Some Important Learning Definitions

Definitions are difficult sometimes, particularly when you’re dealing with a topic as abstract and , well…hard to define such as learning.  Knowledge is transferred and absorbed in many different ways.  Even more so in an age of hyper-speed technology, where access to information is available at any time, from any location, through a wide range of channels and devices.

The definitions below were originally published in the Getting Smart blog.  I think they’ve got a pretty good list, and the explanations are concise and helpful.

Blended learning is “a formal education program in which a student learns at least in part through the online delivery of content and instruction, with some element of student control over time, place, path, and/or pace, and at least in part at a supervised brick-and-mortar location away from home” (Source: Christensen Institute (formerly Innosight). Compared to high-access environments, which simply provide devices for students, blended learning includes an intentional shift to online instructional delivery for a portion of the day in order to boost student, teacher and school productivity.  As Opportunity Culture outlines, that implies new school models, staffing structures, schedules, and resource allocation pattern. While 1 to 1 initiatives add computers to schools, blended learning changes everything.

Online learning is teacher-led education that takes place over the Internet using a web-based educational delivery system that includes software to provide a structured learning environment. The teacher and student are usually separated geographically, and classes may be delivered synchronously (communication in which participants interact in real time, such as online video) or asynchronously (communication separated by time, such as email or online discussion forums). It may be accessed from multiple settings (in school or out of school buildings) (Source: Keeping Pace).

Personalized learning is paced to student needs, tailored to learning preferences, and customized to the specific interests of different learners. Technology gives students opportunities to take ownership of their learning (Source:National Education Technology Plan).

Customized learning is informed by enhanced and expanded student data, which is applied to boost motivation and achievement, keeping more students on track for college and career readiness (see Data Backpacks: Portable Records and Learner Profiles). We use the term “customized learning” to refer to an expanded and enhanced version of personalization focused on individual student pathways driven by interests and best learning modalities. As adaptive learning becomes more sophisticated, learner profiles will be able to recommend experiences likely to result in learning and persistence.

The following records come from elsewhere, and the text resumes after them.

-- ==== Sys2Proof/Tests/Slice0.lean ====
section
/-! SUPPORT. Tests on small states, with expected results from the manual's tables and worked examples, and a witness for
every statement that has hypotheses. -/

set_option Elab.async false

namespace Sys2Proof.Tests

open Sys2Proof Sys2Proof.Machine

/-! ## The arena of chapter 11, with a dispenser at E3 and a beacon's header at E4 -/

/-- The state after a command. -/
def after (c : Instr) (s : State) : State :=
  match exec c s with
  | .next t => t
  | .fault _ => s
  | .refused _ => s

/-- The answer of a request on a port. -/
def answer (p : Port) (c : Instr) (s : State) : List Byte := ((after c s).port p).frame.answer

/-- A sense setting: active high, filter 5 ms, edge ACTIVE. -/
def sense5 : SenseSetting := ⟨false, 5, .active⟩

/-- The element headers of section 11.1, and a dispenser. -/
def gateHeader : Header := ⟨.gate, 0, sense5, sense5, false, false, some 2000, some 100, none, none⟩
def goalHeader : Header := ⟨.goal, 0, ⟨false, 2, .active⟩, .reset, false, false, none, none, none, some 300⟩
def beaconHeader : Header := ⟨.beacon, 1, .reset, .reset, false, false, none, none, none, none⟩
def dispenserHeader : Header := ⟨.dispenser, 1, sense5, sense5, false, true, none, none, some 150, none⟩

/-- The profiles of Table 11-1, one of a dispenser with quota 2, and one with a feed. -/
def gateUse : Profile := ⟨.claim, some 7, some 0, none, none, none, none, none, none⟩
def goalUse : Profile := ⟨.claim, some 7, some 0, some 0, some 5, some .holder, none, none, none⟩
def beaconUse : Profile := ⟨.claim, some 7, some 30, some 500, some 3, none, none, some 2000, none⟩
def dispenserUse : Profile := ⟨.claim, some 7, some 20, some 0, none, none, none, none, some 2⟩
def feedUse : Profile := ⟨.auto, none, none, none, none, none, some 3000, none, none⟩

/-- An element under a header, with a profile for DRIVE and one for the other live phases. -/
def element (h : Header) (drive rest : Profile) : Element :=
  { Element.reset false false with header := h, planAuto := rest, planDrive := drive, planEndgame := rest }

/-- A robot bound to a port. -/
def robot (p : Port) (a : Alliance) : RobotRecord := { RobotRecord.reset with bound := some p, alliance := some a }

/-- The arena in SETUP, every port's frame receiver in CODE. -/
def arena : State :=
  let s := State.reset
  let s := s.setElement 0 (element gateHeader gateUse .closed)
  let s := s.setElement 1 (element goalHeader goalUse goalUse)
  let s := s.setElement 2 (element beaconHeader beaconUse .closed)
  let s := s.setElement 3 (element dispenserHeader dispenserUse feedUse)
  let s := (((s.setRobot 0 (robot 1 0)).setRobot 1 (robot 2 1)).setRobot 2 (robot 3 2)).setRobot 3 (robot 1 0)
  { s with timing := ⟨15, 5, 120, 30, 2, 1, 2, 500⟩
           ports := rewriteAll (fun _ x => { x with frame := .begun }) s.ports }

/-- A state in a match state with a remaining time, alliances 0 to 2 in play. -/
def inState (m : MatchState) (ms : Nat) (s : State) : State := s.setClock ⟨m, ms, none, false, 7⟩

Competency-based learning is a system of education, often referred to as proficiency or mastery based, in which students advance based on demonstration of mastery. Competencies include explicit, measurable, transferable learning objectives that empower students. Assessment is meaningful and serves as a positive learning experience for students. Students receive timely, differentiated support based on their individual learning needs. Learning outcomes include the application and creation of knowledge, along with the development of important skills and dispositions (Source: CompetencyWorks).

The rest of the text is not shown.